Job Description :
Senior Hadoop MapR Administrator / Architect
Location – Dallas, TX
Duration – 6 months +

We are looking for an experienced Hadoop administrator to assist in managing a rapidly growing MapR Distribution Platform in a multi-tenancy environment. This role will work closely with the engineering team and will be responsible for capacity planning, service configuration, cluster expansion, monitoring, tuning, and overall ongoing support of the cluster environment. Responsibility also includes researching and recommending methods and technologies to improve cluster operation and user experience.


Job Responsibilities
Manage the Hadoop distribution on Linux instances, including configuration, capacity planning, expansion, performance tuning and monitoring
Work with data engineering team to support development and deployment of Spark and Hadoop jobs
Work with end users to troubleshoot and resolve incidents with data accessibility
Contribute to the architecture design of the cluster to support growing demands and requirements
Contribute to planning and implementation of software and hardware upgrades
Recommend and implement standards and best practices related to cluster administration
Research and recommend automated approaches to cluster administration
Responsible for Capacity Planning, Infrastructure Planning based on the workloads and future requirements
Install Cloudera-Hadoop for different environments (Dev, Model, Production, Disaster Recovery
Install and configure Kafka to facilitate real-time streaming applications.
Provide support and maintenance and its eco-systems include HDFS, Yarn, Hive, Impala, Spark, Kafka, HBase, MapR Work Bench, Splunk and Power BI.
Work with delivery teams for Provisioning of users into Hadoop.
Implement Hadoop Security like LDAP, Kerberos, Sentry, MapR Key Trustee Server and Key Trustee Management Systems.
Enable Sentry for RBAC (role-based access control) to have a privilege level access to the data in HDFS as per the security policies.
Enable data encryption at rest and at motion with TLS/SSL to meet the security standards.
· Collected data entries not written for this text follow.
-- ==== Sys2Proof/Machine/Perform.lean ====
section
/-! DEFINITION. What happens to a context between its issues: results commit, loads arrive, waits end, ports fetch, and
accesses perform at their homes (R70 to R72, R77, R128, R133, R148 to R153, R182, R207, R367). -/

namespace Sys2Proof.Machine

/-! Commitment of results (R148, R149). -/

/-- LATCH_COMMIT (R148, R149, R207): the latches due commit in issue order, and in slot order within a bundle, up to the first
whose result has not arrived. -/
def execLatchCommit (h : Nat) (s : State) : Host.Outcome State Fault Refusal := .next (s.commitDue h)

/-! Arrival of loads (R207, R236 to R240). -/

/-- Runs of bytes laid to register space in order. -/
def layRuns : List (Nat × Nat) → List Byte → List Wr
  | [], _ => []
  | (a, n) :: l, bs => .bytes a (bs.take n) :: layRuns l (bs.drop n)

/-- The parts of a load's result. -/
def LoadFin.wrs (f : LoadFin) (ps : List Piece) : List Wr :=
  let bs := ps.flatMap (·.data)
  match f with
  | .scalar d sz sg => [.bytes (8 * d.toNat) (toBytes 8 (extendTo (bs.take sz) sg).toNat)]
  | .code d off bits => [.bytes (8 * d.toNat) (toBytes 8 (ofBytes bs / 2 ^ off % 2 ^ bits))]
  | .tag d => [.bytes (8 * d.toNat) (toBytes 8 ((ps.head?.bind (·.tag)).getD 0).toNat)]
  | .view dst tags zero cols =>
    layRuns dst bs ++
    (tags.map fun x => Wr.tag x.1 (((ps[x.2]?).bind (·.tag)).getD 0)) ++
    (zero.map fun x => Wr.zero x.1 x.2) ++
    (match cols with | some k => [.cols k] | Option.none => [])
  | .none => []

/-- A latch that takes its result. -/
def fillLatch (tok : Nat) (ws : List Wr) (ls : List Latch) : List Latch :=
  ls.map fun l => if l.tok = tok ∧ !l.here then { l with wrs := ws, here := true } else l

/-- The latches of a context, those set aside included, filled. -/
def Ctx.fill (c : Ctx) (tok : Nat) (ws : List Wr) : Ctx :=
  { c with lats := fillLatch tok ws c.lats,
           trp := { c.trp with aside := c.trp.aside.map fun a => { a with lats := fillLatch tok ws a.lats } } }

/-- A load whose value has arrived: the value is in its latch, the entry has left the load queue, and ld has dropped (R207). -/
def Ctx.land (c : Ctx) (tok : Nat) : Ctx :=
  match c.q.lq.find? (fun a => a.tok == tok && !a.isAlign), c.q.pend.find? fun p => p.tok == tok with
  | some a, some p =>
    if !a.done then c
    else
      let c := c.fill tok (p.fin.wrs a.ps)
      let q := { c.q with lq := c.q.lq.filter fun x => x.tok != tok || x.isAlign, pend := c.q.pend.filter fun x => x.tok != tok }
      ({ c with q := q, wc := { c.wc with ld := c.wc.ld - 1 } }).sweep
  | _, _ => c

/-- LOAD_ARRIVE (R207): the load lands in its latch; a stopped context may now have drained (R162). -/
def execLoadArrive (h tok : Nat) (s : State) : Host.Outcome State Fault Refusal :=
  .next ((s.modCtx h fun c => c.land tok).debugDrained h)

/-! Stalls, waits and the issue stage (R150 to R153). -/

/-- STALL_CYCLE (R150): a latch due has not its result. -/
def execStallCycle (h : Nat) (s : State) : Host.Outcome State Fault Refusal := .next (s.modCtx h fun c => c.stalled 1)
Support OS patching of cluster nodes.
Design and Implementation of Backup and Disaster Recovery strategy based out of MapR BDR utility for Batch applications and Kafka mirror maker for real-time streaming applications.
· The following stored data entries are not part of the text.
/-- One live entry abandoned (R90): its copies stop, its timed launch is cancelled, its children end abnormally, and it is freed once
they have. -/
def State.abandon (s : State) (tab ent status : Nat) : State :=
  let e := s.call tab ent
  let s := s.cancelStart tab ent
  let s := { s with cmds := s.cmds.filter fun x => !(x.2.kind == CmdKind.inward tab ent || x.2.kind == CmdKind.outward tab ent) }
  let running := e.st == .run
  let s := if running then e.ctxs.foldl (fun s h => if (s.ctx h).task.bind (·.parent) = some (tab, ent) then s.failTask h status else s) s else s
  s.modCall tab ent fun e => if running ∧ e.alive > 0 then { e with dead := true } else { CallEnt.zero with gen := e.gen }

/-- A context set free: nothing is left of its task, and its packets still under way serve no context (R146, R212). -/
def State.freeCtx (s : State) (h : Nat) : State :=
  let s := s.setCtx h { Ctx.zero with stamp := (s.ctx h).stamp }
  let s := { s with net := { s.net with far := s.net.far.map fun (x : Nat × Far) => (x.1, if x.2.h = some h then { x.2 with h := none } else x.2) } }
  let left := (List.range 4).any fun i => (s.ctx (coreOf h * 4 + i)).st != .free
  s.modCore (coreOf h) fun k => { k with holder := if k.holder = some (h % 4) then none else k.holder, fenced := k.fenced && left }

/-- The STATUS that a record and that a queue entry give for an end (R88, R312): 0 normal, 1 an unhandled trap, 2 a kill, and
inside the model 12 a fence and reset (R326) and 13 the end of the span (R366, R368). -/
def endStatus (v : Nat) : Nat := if v ≥ 8 then 2 else v
def queueStatus (v : Nat) : Nat := if v = 0 then 0 else if v = 1 then 3 else if v = 12 then 5 else if v = 13 then 9 else 4

/-- What a member's end means for its entry (R87, R90, R96): the largest cycle count, the first abnormal status, which
stops the other members, and, after the last member, the copies outward or the record. -/
def State.childEnd (s : State) (h tab ent status : Nat) (ccy : Word) : State :=
  let e := s.call tab ent
  let first := e.status = 0 ∧ status ≠ 0
  let s := s.modCall tab ent fun e =>
    { e with alive := e.alive - 1, status := if e.status = 0 then status else e.status,
             cycles := if e.cycles.toNat < ccy.toNat then ccy else e.cycles }
  let s := if first then e.ctxs.foldl (fun s k =>
      if k ≠ h ∧ (s.ctx k).task.bind (·.parent) = some (tab, ent) then s.failTask k status else s) s else s
  let e := s.call tab ent
  if e.alive ≠ 0 then s
  else if e.dead then s.modCall tab ent fun e => { CallEnt.zero with gen := e.gen }
  else if e.status = 0 then (s.modCall tab ent fun e => { e with st := .copyOut }).sched 1 (.outwardCopyStart tab ent)
  else (s.modCall tab ent fun e => { e with st := .record }).sched 1 (.recordWrite tab ent)

/-- The latches of a task at its end committed, cycle after cycle: what it issued takes effect (R138, R212). -/
def State.flush (s : State) (h : Nat) : Nat → State
  | 0 => s
  | n + 1 =>
    if (s.ctx h).lats.isEmpty then s
    else
      match execLatchCommit h s with
      | .next s1 => (s1.modCtx h fun c => { c with lats := c.lats.map Latch.nearer }).flush h n
      | _ => s

/-- A member's report kept with the entry it belongs to (R319): of its checks (kind 0), of its reservation (kind
2), or of the end of its task. -/
def State.entryReport (s : State) (ent key kind status : Nat) (ccy : Word) : State :=
  let put (e : QEnt) : QEnt :=
    if e.id ≠ ent then e
    else if kind = 0 then { e with checks := mins e.checks key status }
    else if kind = 2 then { e with checks := mins e.checks key 256 }
    else { e with ends := mins e.ends key (status, ccy) }
  { s with bel := { s.bel with qs := s.bel.qs.map fun x => (x.1, { x.2 with ents := x.2.ents.map put }) } }

/-- The report of the end of a launched task, kept here or sent to the launching member (R319). -/
def State.reportEnd (s : State) (t : Task) (status : Nat) (ccy : Word) : State :=
  match t.queue with
  | none => s
  | some ent =>
    if t.lead = 0 then
      (s.entryReport ent (memberKey s.net.fpeer t.dev) 1 (queueStatus status) ccy).schedOnce 1 .entryComplete
    else s.send { Pkt.zero with ty := 257, src := s.net.fpeer, ssub := t.dev, dst := (t.lead - 1) / 8, dsub := (t.lead - 1) % 8,
                                ctx := t.dctx, flux := .report ent 1 (queueStatus status) ccy }

/-- Whether an access of a context is still under way: in a queue, or for the task of a queue entry also on its way to
a peer (R138, R311). -/
def State.stillOut (s : State) (h : Nat) (c : Ctx) : Bool :=
  c.wc.ld != 0 || c.wc.st != 0 || c.wc.cp != 0 || !(c.q.lq.all Acc.isAlign) || !(c.stores.all Acc.isAlign) ||
  ((c.task.bind (·.queue)).isSome && s.net.far.any fun x => x.2.h == some h)

/-- What an abnormal end does not wait for (R97, R113, R260): loads that wait for a conversion, collectives, and suspended
copies. -/
def State.dropWaits (s : State) (h : Nat) : State :=
  match (s.ctx h).task with
  | none => s
  | some t =>
    let toks := (s.dc t.dev t.dctx).waiting h
    let mine (w : Waiter) : Bool := match w with | .ldp x _ => x == h | .entry _ => false
    let s := s.modDc t.dev t.dctx fun d => { d with place := d.place.map fun e =>
      (e.1, { e.2 with conv := e.2.conv.map fun k => { k with wait := k.wait.filter fun w => !mine w } }) }
    let s := toks.foldl (fun s tok => s.failLoad h tok) s
    let gone (c : Cmd) : Bool := c.kind == .copy h && (c.susp.isSome || c.deny)
    let n := (s.colls.filter fun x => x.2.h == some h).length + (s.cmds.filter fun x => gone x.2).length
    ({ s with colls := s.colls.filter fun x => x.2.h != some h, cmds := s.cmds.filter fun x => !gone x.2 }).modCtx h fun c =>
      { c with wc := { c.wc with cp := c.wc.cp - n } }

/-- TASK_END (R89, R90, R138, R212): with its calls ended and its accesses performed, the task ends and its context is
FREE; after an abnormal end its live calls and spawns end first. -/
def execTaskEnd (h : Nat) (s : State) : Host.Outcome State Fault Refusal :=
  let c := s.ctx h
  match c.fin, c.task with
  | some v, some t =>
    let v := if v = 0 ∧ !c.trp.fq.isEmpty then 1 else v
    let s := s.modCtx h fun c => { c with fin := some v, halt := false }
    let again (s : State) : State := s.schedOnce 1 (.taskEnd h)
    let s : State := if v = 0 then s else (s.callsOf h).foldl (fun (s : State) (x : Nat × Nat) => s.abandon x.1 x.2 v) (s.dropWaits h)
    let open' := (s.callsOf h).filter fun x => v ≠ 0 || (s.call x.1 x.2).st != .done
    let lats := (match c.trp.aside with | some a => a.lats | none => []) ++ c.lats
    if !open'.isEmpty ∨ lats.any (!·.here) then .next (again s)
    else
      let s := (s.modCtx h fun c => { c with lats := lats, trp := { c.trp with aside := none } }).flush h 65536
      if s.stillOut h (s.ctx h) then .next (again s)
      else
        let s : State := (s.callsOf h).foldl (fun (s : State) (x : Nat × Nat) => s.modCall x.1 x.2 fun e => { CallEnt.zero with gen := e.gen }) s
        let s := (s.freeCtx h).reportEnd t v c.ccy
        .next (match t.parent with
          | some (tab, ent) => s.childEnd h tab ent (endStatus v) c.ccy
          | none => s)
  | _, _ => .next s

/-! The quench clock (R324). -/

/-- The limits T1 to T3 of a queue in µs, 0 where disabled: one not above the limit before it that is not zero. -/
def Queue.limits (q : Queue) : List Nat :=
  let t1 := fld q.lim 31 0
  let t2 := fld q.lim 63 32
  let t3 := fld q.lim3 31 0
  [t1, if t2 ≤ t1 then 0 else t2, if t3 ≤ (if t2 = 0 then t1 else t2) then 0 else t3]

/-- TYPE of an entry (R311). -/
def QEnt.ty (e : QEnt) : Nat := fld (e.ws.getD 0 0) 63 56

/-- The entry whose quench clock counts: the oldest launch that has started and not completed. -/
def Queue.clocked (q : Queue) : Option QEnt := q.ents.find? fun e => e.started && e.fin.isNone && (e.ty == 3 || e.ty == 4)

/-- The clock of an entry in wall cycles, plus 1 once it has run. -/
def QEnt.elapsed (e : QEnt) (wall : Nat) : Nat :=
  match e.since with
  | some t => e.clk + (wall - t)
  | none => e.clk

/-- The wall cycles of a time in µs. -/
def usCycles (n : Nat) : Nat := n * 1100

/-- The stages still to come of a queue's running clock put into the agenda. -/
def State.armQuench (s : State) (q : Nat) : State :=
  match mfind s.bel.qs q with
  | none => s
  | some k =>
    match k.clocked with
    | none => s
    | some e =>
      if e.since.isNone then s
      else
        let arm (s : State) (i : Nat) (ev : Instr) : State :=
          let t := k.limits.getD i 0
          if t = 0 ∨ e.stage / 2 ^ i % 2 = 1 then s else s.schedOnce (usCycles t + 1 - e.elapsed s.clk.wall) ev
        arm (arm (arm s 0 (.quenchT1 q)) 1 (.quenchT2 q)) 2 (.quenchT3 q)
Enable the consumers to use the Data in Hive Tables from Power BI desktop as part of the requirement.
Establish the connection to external clients and Impala, so as to enable the consumer group for an easy migration to Hadoop query engines.
Work with Control-M enterprise scheduler to run the Jobs in both Hadoop.
Align with development and architecture teams to propose and deploy new hardware and software environments required for Hadoop and to expand existing environments.
Perform Capacity Planning of Hadoop Cluster .
Optimize and Performance tuning of the cluster by changing the parameters based on the benchmarking results such as Teragen/Terasort.
Implement GIT version control basing out of NFS shared drive for Hadoop and also integrate it to the Eclipse IDE.
Enable Sub-Version (svn) as version control

Qualifications
A minimum of bachelor''s degree in computer science or equivalent.
5+ years'' experience with administering Linux production environment
3+ years'' experience managing full stack Hadoop distribution (preferably MapR), Including monitoring
3+ years'' experience with implementing and managing Hadoop related security in Linux environments (Kerberos, SSL, Sentry, Encryption)
Strong knowledge of Yarn configuration in a multi-tenancy environment. Candidate should have experience with Yarn capacity scheduler.
Strong working knowledge of disaster recovery related to Hadoop platforms
Working knowledge of automation tools
3+ years administration experience with HBase, Spark, Hive, Impala
Strong written and verbal communication skills
Excellent analytical and problem-solving skills
Must have the ability to identify complex problems and review related information to develop and evaluate options and implement solutions.